There are a few things that only a LT-1 would have , some are pretty easy to change out and some are not very easy at all.
in no piticular order.
1st. No 1970 or 1971 LT-1 had A/C
2nd. Emmission sticker on fire wall behind master cylinder should have letters AX on upper left corner for a 71.
3rd. All LT-1's are 4 speeds. (M20 was std , M21/M22 were optional)
4th. Tach has 6,500 RPM red line on 1970 & 1971 and on 72's w/o AC
5th. All 71 LT-1's came with A.I.R. system. If removed should still have manifolds with holes for the tubes, Car may have headers and if so ask to see old manifolds.
6th. LT-1's had copper radiator W/O a overflow canisiter on the passanger side fenderwell. There should also be no holes whers one had been mounted.
7th.

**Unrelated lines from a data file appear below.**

-- ==== Sys2Proof/Machine/Step.lean ====
section
/-! DEFINITION. One step: the execution of one instruction, in the five phases of 40_addressing.md R70. -/

namespace Sys2Proof.Machine

/-- One step (R70): fetch and decode, then resolve, execute and advance PC, which are `exec`. A BusFault in the fetch
ends it there (60_exceptions.md R172). -/
def step (s : State) : Host.Outcome State Fault Refusal :=
  match fetch s.beginStep with
  | .ok (i, t) => exec i t
  | .error f => .fault f

/-- `s` with the instruction whose bits are `w` in the storage cells that the next fetch reads: at PC and the two
addresses after it (log 16). -/
def State.withFetchWord (s : State) (nbits w : Nat) : State := pokeBytes s.pc (tableBytes nbits w) s

end Sys2Proof.Machine
end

All 70 / 71 LT-1's had Tranisitor Ign. system. That may have been removed. But if it is removed look for the 3 holes on the front face of the driver side inner fender well where the Amplifer box was mounter.

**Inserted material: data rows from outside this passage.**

-- ==== Sys2Proof/Certificates/Slice0/Obligations.lean ====
section
/-! DEFINITION. The statements for the provers. A statement that rests on a value or a behaviour which the spec marks as
its own decision or general knowledge (D, G), or on a choice of this model (log), says so. -/

open Sys2Proof Sys2Proof.Machine

/-! ### Encoding (30_encoding.md) -/

/-- For every instruction, with every operand at every value: decoding its bytes gives it back, and leaves what follows.
The opcode values are the spec's general knowledge (G1, D12). -/
def Obligations.DecodeUndoesEncode : Prop :=
  ∀ (i : Instr) (rest : List Byte), decode (encode i ++ rest) = .ok (i, rest)

/-- Every byte string that decodes is the encoding of the instruction it decodes to, followed by the rest. -/
def Obligations.EncodeUndoesDecode : Prop :=
  ∀ (bs rest : List Byte) (i : Instr), decode bs = .ok (i, rest) → bs = encode i ++ rest

/-- R51: every byte value is an opcode; its catalog mode alone gives the number of operand bytes; nothing is
undecodable. -/
def Obligations.EveryByteIsAnOpcode : Prop :=
  ∀ (op b1 b2 : Byte) (rest : List Byte),
    ∃ i, decode (op :: b1 :: b2 :: rest) = .ok (i, (b1 :: b2 :: rest).drop (catalog op).mode.operandBytes) ∧
      i.opcode = op

/-- R50, S1: the catalog returns for every opcode a mnemonic, a mode and a number of operand bytes in 0, 1, 2 that agree
with the instruction the opcode decodes to, and the form is one of the catalog's. -/
def Obligations.CatalogDescribesEveryOpcode : Prop :=
  ∀ op b1 b2 : Byte,
    (assemble op b1 b2).opcode = op ∧ (assemble op b1 b2).mnemonic = (catalog op).mnemonic ∧
      (assemble op b1 b2).operand.mode = (catalog op).mode ∧ (assemble op b1 b2).wf = true ∧
      (encode (assemble op b1 b2)).length = 1 + (catalog op).mode.operandBytes ∧
      (catalog op).mode.operandBytes ≤ 2

/-- Words written out from R54, R57 and R58 (general knowledge, G1) decode to the instructions they stand for. -/
def Obligations.OpcodeWordsDecode : Prop :=
  decode [0x69, 0x50] = .ok (.adcImm 0x50, []) ∧ decode [0x7D, 0xF0, 0x12] = .ok (.adcAbsX 0x12F0, []) ∧
    decode [0x46, 0x10] = .ok (.lsrZp 0x10, []) ∧ decode [0x91, 0x20] = .ok (.staIndY 0x20, []) ∧
    decode [0x6C, 0xFF, 0x30] = .ok (.jmpInd 0x30FF, []) ∧ decode [0xD0, 0xF9] = .ok (.bne 0xF9, []) ∧
    decode [0x28] = .ok (.plp, []) ∧ decode [0xEB, 0x01] = .ok (.sbcEB 0x01, [])

/-! ### The step (40_addressing.md section 1, 60_exceptions.md) -/

/-- When the storage cells at PC and after it (modulo 2^16) hold the bytes of `i`, a step is `exec i`, run after the
fetch reads of those bytes and nothing else. -/
def Obligations.StepRunsDecodedInstruction : Prop :=
  ∀ (s : State) (i : Instr),
    (∀ k (h : k < (encode i).length), inspectCell (s.pc + BitVec.ofNat 16 k) s = some (encode i)[k]) →
    step s = exec i { s with
      trace := (encode i).mapIdx fun k b => Transaction.read (s.pc + BitVec.ofNat 16 k) b
      outcome := .done }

Take a flashlight and look in front of the front wheel or open hood and look at it from the front side. 2 holes on bottom and 1 on top.
8th. Should have a Winters snowflake intake manifold with casting # 3959594
9th. LT-1's had a Holley carb. so there is only 1 fuel line , no return line like a quadra-jet carb. Look along frame rail on passanger side for the single line. Also the fuel tank is different. There should be no nipple on the passanger side, side wall for a return line.

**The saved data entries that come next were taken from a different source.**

-- ==== Sys2Proof/Laws/PerInstr.lean ====
section
/-! SUPPORT. Facts about every instruction as syntax, one lemma per constructor. -/

namespace Sys2Proof.Laws

/-- The catalog entry of the instruction's opcode byte names its mnemonic and the mode of its operand, the form is one
of R54 or R58, and the instruction has as many bytes as the mode says (30_encoding.md R50, R53, R55). -/
def Catalog.Statement (i : Instr) : Prop :=
  (catalog i.opcode).mnemonic = i.mnemonic ∧ (catalog i.opcode).mode = i.operand.mode ∧ i.wf = true ∧
    (encode i).length = 1 + operandCount i.opcode

theorem catalog_agrees (i : Instr) : Catalog.Statement i := by
  unfold Catalog.Statement
  cases i <;> (simp only [Instr.opcode]; exact ⟨rfl, rfl, rfl, rfl⟩)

If you lay on your back under the rear wheel you can reach your hand up and feel for an indention on the passanger side. If there is a nipple that is capped off , then beware.
Also the single fuel line on a LT-1 was not the same line that was used to feed fuel on the 2 line set up. So if someone removed the return line the look of the 3/8 line is still different. Not a big difference but if you can look at a car with a 2 line set up then you can see what you do not want to find.
10th. LT-1's had solid lifters , but if the car does not then that is not to big a red flag. Many people do not like them and may have replaced with HYD. lifters during a rebuild.
11th. The hardest to fake and most expensive would be the 4 bolt main block. No # on the outside of the block can verify this.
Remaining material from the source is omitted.